THE 150th anniversary this year of Gartnavel Royal Hospital is a

reminder that Glasgow's world-wide reputation in medical history

encompasses the care of the mentally ill. Gartnavel belonged to that

unique family, the seven royal Scottish or chartered asylums, and as

such was part of the lunacy reform movement of the nineteenth century.

By 1839, all five Scottish cities and two major towns, Dumfries and

Montrose, had built public charitable asylums which were classic

examples of Scottish philanthropy. Their roots go back to 1769 when the

Montrose project was first mooted and its opening in 1781 was 10 years

prior to Pinel's reforms in Paris.

In the development of the houses, the patronage of the local medical

and legal professions, the mercantile community and civic leadership was

freely given. Each institution was, in most cases, professionally

managed, with financial transactions being carefully accounted.

Through their incorporation by royal charter, they assumed their own

corporate identity, with internal powers and limitations recognised in

law. In short, these chartered asylums created a respectable and

well-governed milieu in which therapy could be prosecuted and which

contrasted so radically with the essentially laissez-faire atmosphere

which prevailed for so long south of the Border.

Gartnavel was the fourth of these institutions to be built. In 1805,

the sugar merchant Bailie Robert McNair, having been appointed a

director of the Town's Hospital, in which most of the city's mentally

ill were at that time incarcerated, decided to work for reform. The

result was the opening of the Glasgow Asylum for Lunatics in 1814 in an

area where what used to be Dobbies Loan and Parliamentary Road

intersected. The building, by William Stark, attracted some critical

acclaim for its innovatory ''panopticon cross'' design, but nevertheless

proved both too small and too close to the city centre to be able to

carry out its therapeutic role, and so plans for a new and much larger

institution were laid in 1839.

After the purchase of 66 acres of land at Gartnavel, Charles Wilson

was appointed architect in January, 1841, and he designed a West House

reserved for about 100 private patients in a handsome Tudor gothic

edifice elevated from a second, plainer East House for about 250 pauper

patients. The new complex was opened on June 12, 1843.

The move to Gartnavel was crucial because by doing so the managers

were able to ensure that the institution remained within the lunacy

reform movement of the time. Expressed simply, this regime, as described

at various times by, for example, the Tukes in York and Pinel in Paris,

required that the patient be treated as humanely as possible in an

environment the positive quality of which conduced to therapy.

By moving to what was then the western edge of the city, the new house

was able to fulfil that most important of reform criteria, that the

asylum be at a distance from a built-up environment.

Occupational therapy, as it is now called, was also able to flower in

the new plot. A full-scale farming operation was established where

produce was used both for the hospital and for sale. Gartnavel was also

equipped with extensive workrooms in which carpentry, joinery,

basket-making and various other trades were practised, most of whose

produce was marketed.

Games, a library, entertainment, visits, all became part of the regime

at Gartnavel. When the members of the royal commission of inquiry into

Scottish lunacy care visited Gartnavel in 1855 they noted that the

sleeping rooms for the fee-paying patients were ''all fully and

comfortably furnished'', the walls ''variously papered'' and the

corridors ''carpeted throughout''.

Most of the corridors contained pianos and time-pieces, most windows

had curtains and the general effect was ''one of elegance and comfort''.

In one such corridor were to be found three gasaliers, two rosewood

tables, a piano, ottomans, small tables for occasional use, Elizabethan

and other chairs.
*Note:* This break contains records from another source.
-- ==== Sys2Proof/Machine/State.lean ====
section
/-! DEFINITION. The state of the block and of the host in front of it, as plain data: the response register `RSP`
(10_state.md R32), the request in presentation (R44), and the host agent (R33). The block has no registers, program
counter, memory, modes or interrupts (R30, R31; 20_memory.md R60; 60_exceptions.md R253, R259). -/

namespace Sys2Proof.Machine

/-- Error kinds, one per status code 1 to 9 (60_exceptions.md R251). -/
inductive ErrKind where
  | idOutOfRange
  | malformedFrame
  | invalidHexDigit
  | invalidNumericValue
  | unsupportedFrameKind
  | unknownCommunicationType
  | notImplemented
  | illegalOperation
  | contractViolation
deriving DecidableEq, Repr

/-- One shape of output each (10_state.md R36). Floats are binary32 bit patterns. -/
inductive Result where
  | bytes (out : Buffer)
  | frame (kind : FrameKind) (id : CanId) (dlc : BitVec 4) (payload : Buffer)
  | id (id : CanId)
  | idFields (ctype : BitVec 5) (mid hi lo : Byte)
  | f32 (x : Word)
  | u16 (n : Half)
  | feedback (host motor : Byte) (faults : BitVec 6) (mode : BitVec 2) (angle speed torque temp : Word)
  | param (host motor : Byte) (index : Half) (value : Bytes4)
deriving DecidableEq, Repr

/-- `Ok(result)`, or `Err(kind, errval)` with no result fields (10_state.md R35). -/
inductive Response where
  | ok (result : Result)
  | err (kind : ErrKind) (errval : BitVec 5)
deriving DecidableEq, Repr

/-- What the host agent can do to the block (10_state.md R46, 70_reset_and_hazards.md R280): present one request, take the
response that `RSP` holds, or reset the block. -/
inductive HostMove where
  | present (r : Request)
  | takeResponse
  | reset
deriving DecidableEq, Repr

/-- The block, its input, and the host agent as data: its coming moves say which agent moves next. -/
structure State where
  /-- `RSP`: the response of the most recent request, or none (10_state.md R32). -/
  rsp      : Option Response
  /-- The request in presentation, not yet answered (10_state.md R33, R44). -/
  port     : Option Presented
  /-- The moves the host has still to make, in order (10_state.md R33, R46): notes/assumptions/4.md. -/
  host     : List HostMove
  /-- The responses the host has taken, in order: the observation of a run (70_reset_and_hazards.md R286). -/
  observed : List Response
deriving DecidableEq, Repr

/-- Why the machine stops. The last three are faults of the model's own rules: notes/assumptions/8.md. -/
inductive Fault where
  /-- The host reads `RSP` while it is none (10_state.md R45). Raised by the host's move `takeResponse`. Safe. -/
  | rspEmpty
  /-- A rule reads past the end of a buffer (20_memory.md R62). Raised by `memRead`; no operation's rule does it. Safe. -/
  | readPastEnd
  /-- A rule writes its output out of order or with a gap (20_memory.md R63). Raised by `memWrite`; no operation's rule
  does it. Safe. -/
  | writeOutOfOrder
  /-- A rule rounds a NaN, for which rounding is not defined (44_quantization_lut.md R233). Raised by `roundHalfAway`; no
  operation's rule does it. Safe. -/
  | roundOfNaN
deriving DecidableEq, Repr

/-- Why an instruction has no meaning. -/
inductive Refusal where
  /-- The instruction is not modelled yet. Raised by `exec`'s own arms only, and at present by none. Safe. -/
  | notModelled (mnemonic : String)
deriving DecidableEq, Repr

/-- Right after reset (10_state.md R44, 70_reset_and_hazards.md R280): `RSP` is none and no request is in presentation. The
host has no move to make and has taken no response: notes/assumptions/4.md. -/
def State.reset : State := { rsp := none, port := none, host := [], observed := [] }

end Sys2Proof.Machine
end

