-- ==== Sys2Proof/Machine/Flags.lean ====
section
/-! DEFINITION. The block has no condition codes (10_state.md R37). What it has is the status field of a response
(60_exceptions.md R251), and the fault flags and mode that a `Feedback` result copies from the motor (10_state.md R38,
R43; 43_response_decoder.md R206). -/

namespace Sys2Proof.Machine

/-- The 4-bit status code of an error kind (60_exceptions.md R251). -/
def ErrKind.code : ErrKind → BitVec 4
  | .idOutOfRange => 1
  | .malformedFrame => 2
  | .invalidHexDigit => 3
  | .invalidNumericValue => 4
  | .unsupportedFrameKind => 5
  | .unknownCommunicationType => 6
  | .notImplemented => 7
  | .illegalOperation => 8
  | .contractViolation => 9

/-- The `status` field of a response: 0 is OK (10_state.md R35, 60_exceptions.md R251). -/
def Response.status : Response → BitVec 4
  | .ok _ => 0
  | .err kind _ => kind.code

/-- The fault flags a motor can report (10_state.md R38). -/
inductive FaultFlag where
  | notCalibrated
  | hallEncoderFault
  | magneticEncoderFault
  | overtemperature
  | overcurrent
  | undervoltage
deriving DecidableEq, Repr

/-- The bit of `faults` that holds a flag (43_response_decoder.md R206). -/
def FaultFlag.bit : FaultFlag → Nat
  | .notCalibrated => 5
  | .hallEncoderFault => 4
  | .magneticEncoderFault => 3
  | .overtemperature => 2
  | .overcurrent => 1
  | .undervoltage => 0

/-- Whether a 6-bit `faults` field holds a flag. -/
def faultSet (faults : BitVec 6) (flag : FaultFlag) : Bool := faults.getLsbD flag.bit

/-- What a feedback mode says of the motor (10_state.md R43, 43_response_decoder.md R206). -/
inductive MotorMode where
  | reset
  | calibration
  | run
  | reserved
deriving DecidableEq, Repr

/-- The meaning of the 2-bit `mode` field. Value 3 is reserved and has no meaning (R206). -/
def MotorMode.ofField (mode : BitVec 2) : MotorMode :=
  if mode = 0 then .reset else if mode = 1 then .calibration else if mode = 2 then .run else .reserved

end Sys2Proof.Machine
end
The commission recorded the diet of the fee-paying as

including roasts, stews, fowls, hams, jellies, fruits, coffee and

liqueurs.

This menu was, of course, not available to everyone. As the

architectural design suggests, contracting with local parishes to

receive some of their pauper inmates was initially part of Gartnavel's

role (and had been the case before 1843) and if conditions in the pauper

sector contrasted dramatically with those pertaining in the private

house, it should be recalled that Victorian society was a rigidly

class-demarcated one whose hierarchies were simply replicated at

Gartnavel Royal as at institutions elsewhere.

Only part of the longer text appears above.